See create_ingestion_request for information about how client-side validations are handled.
try_create_flow
¶
try_create_flow(*flow_config: FlowConfig)
Tries to create a new flow at runtime. Will raise an IngestionValidationError if there already exists
a flow with the name of the flow_config argument.
try_create_ingestion_request
¶
try_create_ingestion_request(
flow_name: str,
timestamp: datetime,
channel_values: Union[
List[ChannelValue],
List[IngestWithConfigDataChannelValue],
],
) -> IngestWithConfigDataStreamRequest
Creates an IngestWithConfigDataStreamRequest, i.e. a flow, given a flow_name and a
list of ChannelValue objects.
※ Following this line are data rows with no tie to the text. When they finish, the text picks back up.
/-- An instruction that ends as those on registers do: latches shift, the batch advances, the chain goes on or ends. -/
theorem finish_done (i : Instr) (h : Hdr) (n : Nat) (F : Nat → Thread) (s : State) (l m : Lane)
    (hl : s.lane? = some l)
    (he : exec i s = .next (s.putLane ((((m.shiftIdle (active l h)).advance l.w.batch n).nextChain h.chain).settle l.w.batch)))
    (hm : m.SameButFlow l) (hth : ∀ u < 32, m.w.th u = if u ∈ active l h then F u else l.w.th u)
    (hF : ∀ u ∈ active l h, (F u).pc = (l.w.th u).pc) :
    ∃ t w, exec i s = .next t ∧ onlyWarp s t l w ∧ onlyThreads l w ∧
      (∀ k ∈ l.w.batch, past n (l.w.th k) (w.th k)) ∧
      (∀ k ∈ active l h, kept (F k) (w.th k)) ∧
      (∀ k ∈ l.w.batch, k ∉ active l h → kept (l.w.th k) (w.th k)) ∧
      (∀ k < 32, k ∉ l.w.batch → bystander (l.w.th k) (w.th k)) := by
  obtain ⟨-, -, hne⟩ := lane?_some hl
  obtain ⟨t0, ht0⟩ := List.exists_mem_of_ne_nil _ hne
  obtain ⟨p, hp⟩ : ∃ p, ((m.shiftIdle (active l h)).advance l.w.batch n).nextChain h.chain = p := ⟨_, rfl⟩
  rw [hp] at he
  have hps : p.SameButFlow l := by
    rw [← hp]
    exact (Lane.SameButFlow.nextChain _ _).trans ((Lane.SameButFlow.advance _ _ _).trans ((Lane.SameButFlow.shiftIdle _ _).trans hm))
  have key : ∀ u < 32, (p.w.th u).SameButLatches (if u ∈ l.w.batch then
      { (if u ∈ active l h then F u else l.w.th u) with pc := (l.w.th u).pc + BitVec.ofNat 57 n, st := .eligible, derailed := false }
      else l.w.th u) := by
    intro u hu
    rw [← hp]
    refine (nextChain_same _ _ u).trans ?_
    rw [advance_th _ _ _ hu]
    have hs := shiftIdle_same m (active l h) hu
    rw [hth u hu] at hs
    by_cases hb : u ∈ l.w.batch
    · rw [if_pos (by simpa using hb), if_pos hb]
      refine ⟨?_, rfl, hs.v, hs.p, hs.pt, hs.pp, rfl⟩
      show ((m.shiftIdle (active l h)).w.th u).pc + _ = _
      rw [hs.pc]
      split
      · next ha => rw [hF u ha]
      · rfl
    · rw [if_neg (by simpa using hb), if_neg hb]
      rwa [if_neg (fun ha => hb (active_batch ha))] at hs
  have hst0 : (p.w.th t0).st = .eligible := by
    have := key t0 (batch_lt ht0)
    rw [if_pos ht0] at this
    exact this.st
  have hset : ∀ u < 32, (p.settle l.w.batch).w.th u =
      if (p.w.th u).st = .yielded ∧ u ∉ l.w.batch then { p.w.th u with st := .eligible } else p.w.th u :=
    fun u hu => settle_th p _ hu (batch_lt ht0) hst0
  have hfl := (Lane.SameButFlow.settle p l.w.batch).trans hps
  refine ⟨_, (p.settle l.w.batch).w, he, putLane_onlyWarp hl hfl, hfl.warp, ?_, ?_, ?_, ?_⟩
  · intro k hk
    have h := key k (batch_lt hk)
    rw [if_pos hk] at h
    rw [hset k (batch_lt hk), if_neg (fun h => h.2 hk)]
    exact ⟨h.pc, h.st⟩
  · intro k hk
    have hkb := active_batch hk
    have h := key k (batch_lt hkb)
    rw [if_pos hkb] at h
    rw [hset k (batch_lt hkb), if_neg (fun h => h.2 hkb)]
    simp only [if_pos hk] at h
    exact ⟨h.v, h.p, h.pt, h.pp⟩
  · intro k hk hn
    have h := key k (batch_lt hk)
    rw [if_pos hk] at h
    rw [hset k (batch_lt hk), if_neg (fun h => h.2 hk)]
    simp only [if_neg hn] at h
    exact ⟨h.v, h.p, h.pt, h.pp⟩
  · intro k hk hn
    have h := key k hk
    rw [if_neg hn] at h
    rw [hset k hk, h.st]
    by_cases hy : (l.w.th k).st = .yielded
    · rw [if_pos ⟨hy, hn⟩]
      exact ⟨⟨h.v, h.p, h.pt, h.pp⟩, h.pc, (if_pos hy).symm⟩
    · rw [if_neg (fun h => hy h.1)]
      exact ⟨⟨h.v, h.p, h.pt, h.pp⟩, h.pc, h.st.trans (if_neg hy).symm⟩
Channels that appear in the flow config but not in the
channel_values will be assigned an empty value.
This function will perform validation checks to ensure that the values provided in the dictionary; this includes: - Making sure the flow exists - Making sure that the there are no unexpected channels provided for the given flow - Making sure the channel value is the expected type - Making sure that the timestamp is in UTC
If any of the above validations fail then a IngestionValidationError will be raised.
If for performance reasons you'd prefer to skip the validation checks, or perhaps you did the
validations on your own, prefer to use create_ingestion_request. Any errors that occur during
ingestion will be handled by the Sift API.